/-- A result record of the running survey (R264). -/
def State.surveyRecord (s : State) (responder u hop : Nat) : State :=
  if s.rd Reg.surveyState 0 ≠ 1 ∨ !(s.probesSent.any fun p => p.1 == u) then s
  else
    let n := s.rd Reg.surveyRecords 0
    if s.rd Reg.surveyResultMax 0 ≤ n then s.inc Reg.surveyLost (s.rd Reg.surveyPort 0) 1
    else
      match s.engineXlt (s.rd Reg.surveyResultAddr 0 + 32 * n) 32 with
      | none => s.wr Reg.surveyState 0 0x10
      | some a => (s.memWrite a (leBytes 32 (responder % 2 ^ 128 * 2 ^ 128 + s.tick * 2 ^ 80 + u % 2 ^ 16 * 2 ^ 64 + hop % 2 ^ 8 * 2 ^ 56))).inc
          Reg.surveyRecords 0 1

end Sys2Proof.Machine
end

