/-- The biases in force at a layer: a pending table under which a DISPATCH has scored is in force (R352). -/
def LayerState.inForce (ls : LayerState) : Tab Nat := if ls.pendBias.isSome && ls.pendUsed then biasTab (ls.pendBias.getD []) else ls.bias

/-- New biases of one layer (R351). -/
def State.newBiases (s : State) (b : Nat) (masked : Nat → Bool) (old : Nat → Int) (loads : List Int) : List Int :=
  let un := loads.zipIdx.filter fun x => !masked x.2
  let total : Int := un.foldl (fun t x => t + x.1) 0
  let eu : Int := un.length
  let gain : Int := s.rd Reg.gain b
  let step : Int := s.rd Reg.maxStep b
  loads.zipIdx.map fun x =>
    if masked x.2 || total == 0 then old x.2
    else
      let d := clampInt (-step) step (Int.tdiv (gain * (total - eu * x.1)) total)
      clampInt (s.rdInt Reg.biasMin b) (s.rdInt Reg.biasMax b) (old x.2 + d)

/-- The epoch that rank 0 broadcasts: header and tables (R351, R352). -/
def State.epochBytes (s : State) (b : Nat) (r : Round) (sums : List Nat) : List Byte :=
  let p := s.rd Reg.balancePlan b
  match s.plan p with
  | none => []
  | some pl =>
    let apply := (r.step + 1 + s.rd Reg.applyDelay b) % 2 ^ 32
    let head := leBytes 64 ((s.rd Reg.epochInForce b + 1) % 2 ^ 32 * 2 ^ 480 + apply * 2 ^ 448 + r.step % 2 ^ 32 * 2 ^ 416 + pl.crc * 2 ^ 384 +
      p * 2 ^ 368 + s.rd Reg.firstLayer b * 2 ^ 360 + s.rd Reg.lastLayer b * 2 ^ 352)
    let go := fun (acc : List Nat × List Byte) (l : Nat) =>
      let e := s.layerE p l
      let ls := s.layerState p l
      let old := fun (i : Nat) => toSigned 16 (Tab.get 0 ls.inForce i)
      let masked := fun (i : Nat) => match pl.layers[l]? with
        | some ly => pl.masked ly r.mask i
        | none => false
      let new := s.newBiases b masked old ((acc.1.take e).map (toSigned 32))
      (acc.1.drop (roundUp (4 * e) 64 / 4), acc.2 ++ padTo64 (new.flatMap fun v => leBytes 2 (ofSigned 16 v)))
    head ++ ((s.balanceLayers b).foldl go (sums, [])).2

/-- The bytes of an epoch. -/
def State.epochSize (s : State) (b : Nat) : Nat :=
  64 + ((s.balanceLayers b).map fun l => roundUp (2 * s.layerE (s.rd Reg.balancePlan b) l) 64).foldl (· + ·) 0

/-- The ticks a late window has held DISPATCHes counted, and the hold over (R354). -/
def State.endHeld (s : State) (b : Nat) : State :=
  match (s.balance b).holdTick with
  | none => s
  | some t => (s.modBalance b fun g => { g with holdTick := none }).inc Reg.biasHeldTicks 0 (s.since t)

/-- A committed epoch armed or ignored (R352, R354, R355). -/
def State.takeEpoch (s : State) (b : Nat) (l : List Byte) : State :=
  let h := leAt l 0 64
  let number := bits h 511 480
  let apply := bits h 479 448
  let p := s.rd Reg.balancePlan b
  let crcOk := match s.plan p with
    | some q => q.crc == bits h 415 384
    | none => false
  let now := match s.ctx (s.rd Reg.balanceContext b) with
    | some c => c.step
    | none => 0
  let st := s.rd Reg.balanceState b
  let ok := if st = 1 then crcOk && number == (s.rd Reg.epochInForce b + 1) % 2 ^ 32
    else st == 3 && crcOk && (s.balance b).rejoinStep.isNone && stepAbove apply now
  if !ok then s.inc Reg.epochsIgnored 0 1
  else
    let arm := fun (acc : Nat × State) (ly : Nat) =>
      let e := s.layerE p ly
      let table := (List.range e).map fun i => leAt l (acc.1 + 2 * i) 2
      (acc.1 + roundUp (2 * e) 64, acc.2.modLayer p ly fun ls => ls.arm table apply number)
    let s := ((s.balanceLayers b).foldl arm (64, s)).2
    let s := (s.inc Reg.epochsArmed 0 1).wr Reg.pendingApplyStep b apply
    let s := s.endHeld b
    s.modBalance b fun g => { g with expect := none, rejoinStep := if st = 3 then some apply else g.rejoinStep }

/-! ## Launch (R334, R337, R348) -/

/-- Whether a group runs collectives (R333). -/
def State.groupReady (s : State) (g : Nat) : Bool := s.rb Reg.groupEnable g && (s.rd Reg.groupStatus g == 2 || s.rd Reg.groupStatus g == 3)

/-- A collective issued to its group: it takes the next number (R334). -/
def State.issueColl (s : State) (g : Nat) (c : Coll) : State :=
  s.modColl g fun x => { x with issued := x.issued + 1, queue := x.queue ++ [{ c with number := x.issued }] }

/-- Whether an algorithm is the ring (R340). -/
def State.usesRing (s : State) (g : Nat) (c : Coll) : Bool :=
  if c.op = 1 ∨ c.op = 3 then false
  else
    let a := s.rd Reg.algorithm g
    a == 0 || (a == 2 && decide (s.rd Reg.treeMaxBytes g < c.resultSize (s.group g).size))

/-- The COLL command of a descriptor (R335, R336). -/
def collOf (uid : Nat) (payload : List Byte) : Coll :=
  let d := leAt payload 0 64
  { uid := some uid, op := bits d 343 340, reduce := bits d 339 338, root := bits d 337 330, fmt := bits d 351 348, resultFmt := bits d 347 344
    operandAddr := bits d 511 448, operandBytes := bits d 383 352, resultAddr := bits d 447 384
    operand := if bits d 511 448 = 0 then slice payload 64 (bits d 383 352) else [] }

/-- An admitted COLL goes to its group (R78, R347). -/
def State.startColl (s : State) (uid : Nat) : State :=
  match s.cmd uid with
  | none => s
  | some k => s.issueColl (fld k.header 271 256) (collOf uid k.payload)

/-! ## Consuming (R344) -/

/-- What a segment is to the running collective of a member: its receive, whether it is added, its span; none when it is no part of it. -/
def State.segmentOfFrame (s : State) (g : Nat) (c : Coll) (f : RFrame) : Option (Nat × Bool × (Nat × Nat)) :=
  let x := s.group g
  let n := x.size
  let me := s.myRank g
  let q := s.collPos g c
  match x.members.findIdx? (· == f.src) with
  | none => none
  | some r =>
    if c.ring then
      if r = (me + n - 1) % n ∧ f.window < c.ringSteps n then
        some (32 + f.window, c.op == 0 && decide (f.window < n - 1), c.span n (32 + f.window) q r)
      else none
    else
      let p := c.position n r
      match (treeChildren n q).find? fun ch => ch.2 == p with
      | some ch => if c.op = 3 then none else some (ch.1, c.reduction, c.span n ch.1 p r)
      | none => if q ≠ 0 ∧ treeParent q = p ∧ c.op ≠ 1 then some (16, false, c.span n 16 q r) else none

/-- Whether a receive is complete. -/
def Coll.gotAll (c : Coll) (id : Nat) (span : Nat × Nat) : Bool := (List.range (segsOf span)).all fun k => c.got.contains (id, k)

/-- Whether a segment can be consumed now: an up segment after the same one of every earlier child (R338). -/
def State.consumable (s : State) (g : Nat) (c : Coll) (id k : Nat) : Bool :=
  if c.reduction ∧ !c.ring ∧ id < 15 then
    (treeChildren (s.group g).size (s.collPos g c)).all fun ch => decide (id ≤ ch.1) || c.got.contains (ch.1, k)
  else true

/-- A COLL frame that is kept settles, and counts as stale where it belongs to an ended collective (R344). -/
def State.staleColl (s : State) (f : RFrame) : State := (s.inc Reg.collStale 0 (b2n (f.op / 2 ^ 12 != 3))).settleKept f 0

/-- The record of a residue event of a group's collective (R342). -/
def collEv (src g number k status : Nat) : Ev := { src := src, status := status, a := g * 2 ^ 32 + number, b := k }

/-- A member wants an abort: position 0 decides it, another sends it toward position 0 once (R346). Whether it is decided here. -/
def State.wantAbort (s : State) (g : Nat) : Bool × State :=
  match (s.group g).running with
  | none => (false, s)
  | some c =>
    let x := s.group g
    let q := s.collPos g c
    if q = 0 then (true, s)
    else if c.abortSent then (false, s)
    else (false, (s.modRun g fun c => { c with abortSent := true }).sendKind g c.number (x.node (c.rankAt x.size (treeParent q))) 3)

/-- One segment consumed: whether its residue failed for good (R342, R344). -/
def State.consume (s : State) (g : Nat) (c : Coll) (f : RFrame) (id : Nat) (add : Bool) : Bool × State :=
  let k := f.op % 2 ^ 12
  let m := if add then s.residueOutcome 0x0B01 else 0
  let s := s.settleKept f 0
  if m = 2 then
    (true, ((s.injected 0x0B02).inc Reg.collResidueFailures 0 1).raise (collEv 0x0B02 g c.number k 0x14))
  else
    let s := if m = 1 then ((s.injected 0x0B01).inc Reg.collResidueRetries 0 1).raise (collEv 0x0B01 g c.number k 0) else s
    (false, s.modRun g fun c => { c.take f.offset add f.payload with got := (id, k) :: c.got })

/-! ## Ends (R336, R345 to R347, R353) -/

/-- The next round of a balance group starts its REDUCE (R350). -/
def State.issueReduce (s : State) (b : Nat) (r : Round) : State :=
  let g := s.rd Reg.collGroup b
  let s := s.modBalance b fun x => { x with round := some r }
  s.issueColl g { bal := some b, op := 1, operandBytes := r.operand.length, operand := r.operand }

/-- A round is over; one whose snapshot waits begins. -/
def State.endRound (s : State) (b : Nat) : State :=
  match (s.balance b).later with
  | r :: rest => (s.modBalance b fun x => { x with later := rest }).issueReduce b r
  | [] => s.modBalance b fun x => { x with round := none }

/-- A collective of a balance round has ended (R351 to R353). -/
def State.roundStep (s : State) (b : Nat) (c : Coll) (ok : Bool) : State :=
  let g := s.rd Reg.collGroup b
  let tally := fun (s : State) => if s.rb Reg.completionTallyEnable g then s.tallyAdd (s.rd Reg.completionTally g % 2 ^ 17) 1 else s
  if !ok then
    let s := (s.endHeld b).modBalance b fun x => { x with expect := none }
    tally ((s.inc Reg.abortedRounds 0 1).endRound b)
  else if c.op = 1 then
    match (s.balance b).round with
    | none => s
    | some r =>
      s.issueColl g { bal := some b, op := 3, operandBytes := s.epochSize b, operand := if s.myRank g = 0 then s.epochBytes b r c.work else [] }
  else tally ((s.takeEpoch b (c.work.map (BitVec.ofNat 8))).endRound b)

/-- The collective of a group leaves it: counters, what is left of its frames (R344, R347). -/
def State.leaveColl (s : State) (g : Nat) (c : Coll) (ok : Bool) : State :=
  let mine := fun (f : RFrame) => f.aux % 2 ^ 14 == c.number % 2 ^ 14
  let old := (s.group g).stash.filter mine
  let s := s.modColl g fun x => { x with
    running := none, stash := x.stash.filter fun f => !mine f, outgoing := if ok then x.outgoing else x.outgoing.filter fun y => !mine y.2 }
  let s := old.foldl (fun s f => s.staleColl f) s
  ((s.inc Reg.collNumber g 1).wr Reg.groupStatus g 2).inc (if ok then Reg.collCommitted else Reg.collAborted) 0 1

/-- The result of a COLL command written, and the command ready (R336, R337, R341). -/
def State.finishColl (s : State) (g uid : Nat) (c : Coll) (st : Nat) : State :=
  match s.cmd uid with
  | none => s
  | some k =>
    let st := if k.marked ≠ 0 then k.marked else st
    let s := if s.rb Reg.completionTallyEnable g then s.tallyCredit k.ctx k.heat (s.rd Reg.completionTally g % 2 ^ 17) 1 else s
    if st ≠ 0 then (s.modCmd uid fun k => { k with resultBytes := 0 }).makeReady uid st
    else
      let r := c.resultBytes
      let s := s.modCmd uid fun k => { k with numExc := min 0xFFFF (k.numExc + r.2) }
      let bytes := slice r.1 0 (c.resultSize (s.group g).size)
      if c.resultAddr = 0 then (s.setResult uid bytes).makeReady uid 0
      else
        let w := s.hostWrite k.host c.resultAddr bytes
        w.2.makeReady uid (if w.1 = 1 then 0x10 else 0)

/-- A collective ends on this member: OK, or COLL_ABORT with the status of a failed check in its place. -/
def State.endColl (s : State) (g : Nat) (ok : Bool) : State :=
  match (s.group g).running with
  | none => s
  | some c =>
    let s := s.leaveColl g c ok
    match c.uid, c.bal with
    | some uid, _ => s.finishColl g uid c (if ok then 0 else if c.failed ≠ 0 then c.failed else 0x14)
    | none, some b => s.roundStep b c ok
    | none, none => s

/-- An abort decided or received from the parent: passed down, and the collective ends (R345). -/
def State.abortDown (s : State) (g : Nat) : State :=
  match (s.group g).running with
  | none => s
  | some c => (s.sendChildren g c (s.collPos g c) 3).endColl g false

/-- A commit decided or received: passed down, and the collective ends OK (R345). -/
def State.commitDown (s : State) (g : Nat) : State :=
  match (s.group g).running with
  | none => s
  | some c => (s.sendChildren g c (s.collPos g c) 2).endColl g true

/-- A member asks for an abort, and position 0 decides it at once (R346). -/
def State.askAbort (s : State) (g : Nat) : State :=
  let r := s.wantAbort g
  if r.1 then r.2.abortDown g else r.2

/-! ## The data phase (R338, R339, R345) -/

/-- A send of the running collective begun once. -/
def State.beginSend (s : State) (g : Nat) (c : Coll) (id : Nat) (dests : List (Nat × Nat × (Nat × Nat))) : State :=
  let s := s.modRun g fun c => { c with sentTo := id :: c.sentTo, stepTick := s.tick }
  dests.foldl (fun s x => s.sendSpan g c x.1 x.2.1 x.2.2) s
§ §
▶ [PROBLEM TO SOLVE]:
Copy out every line above where "modBalance" is present.

▶ [WRITTEN REPLY]:
  | some t => (s.modBalance b fun g => { g with holdTick := none }).inc Reg.biasHeldTicks 0 (s.since t)
    s.modBalance b fun g => { g with expect := none, rejoinStep := if st = 3 then some apply else g.rejoinStep }
  let s := s.modBalance b fun x => { x with round := some r }
  | r :: rest => (s.modBalance b fun x => { x with later := rest }).issueReduce b r
  | [] => s.modBalance b fun x => { x with round := none }
    let s := (s.endHeld b).modBalance b fun x => { x with expect := none }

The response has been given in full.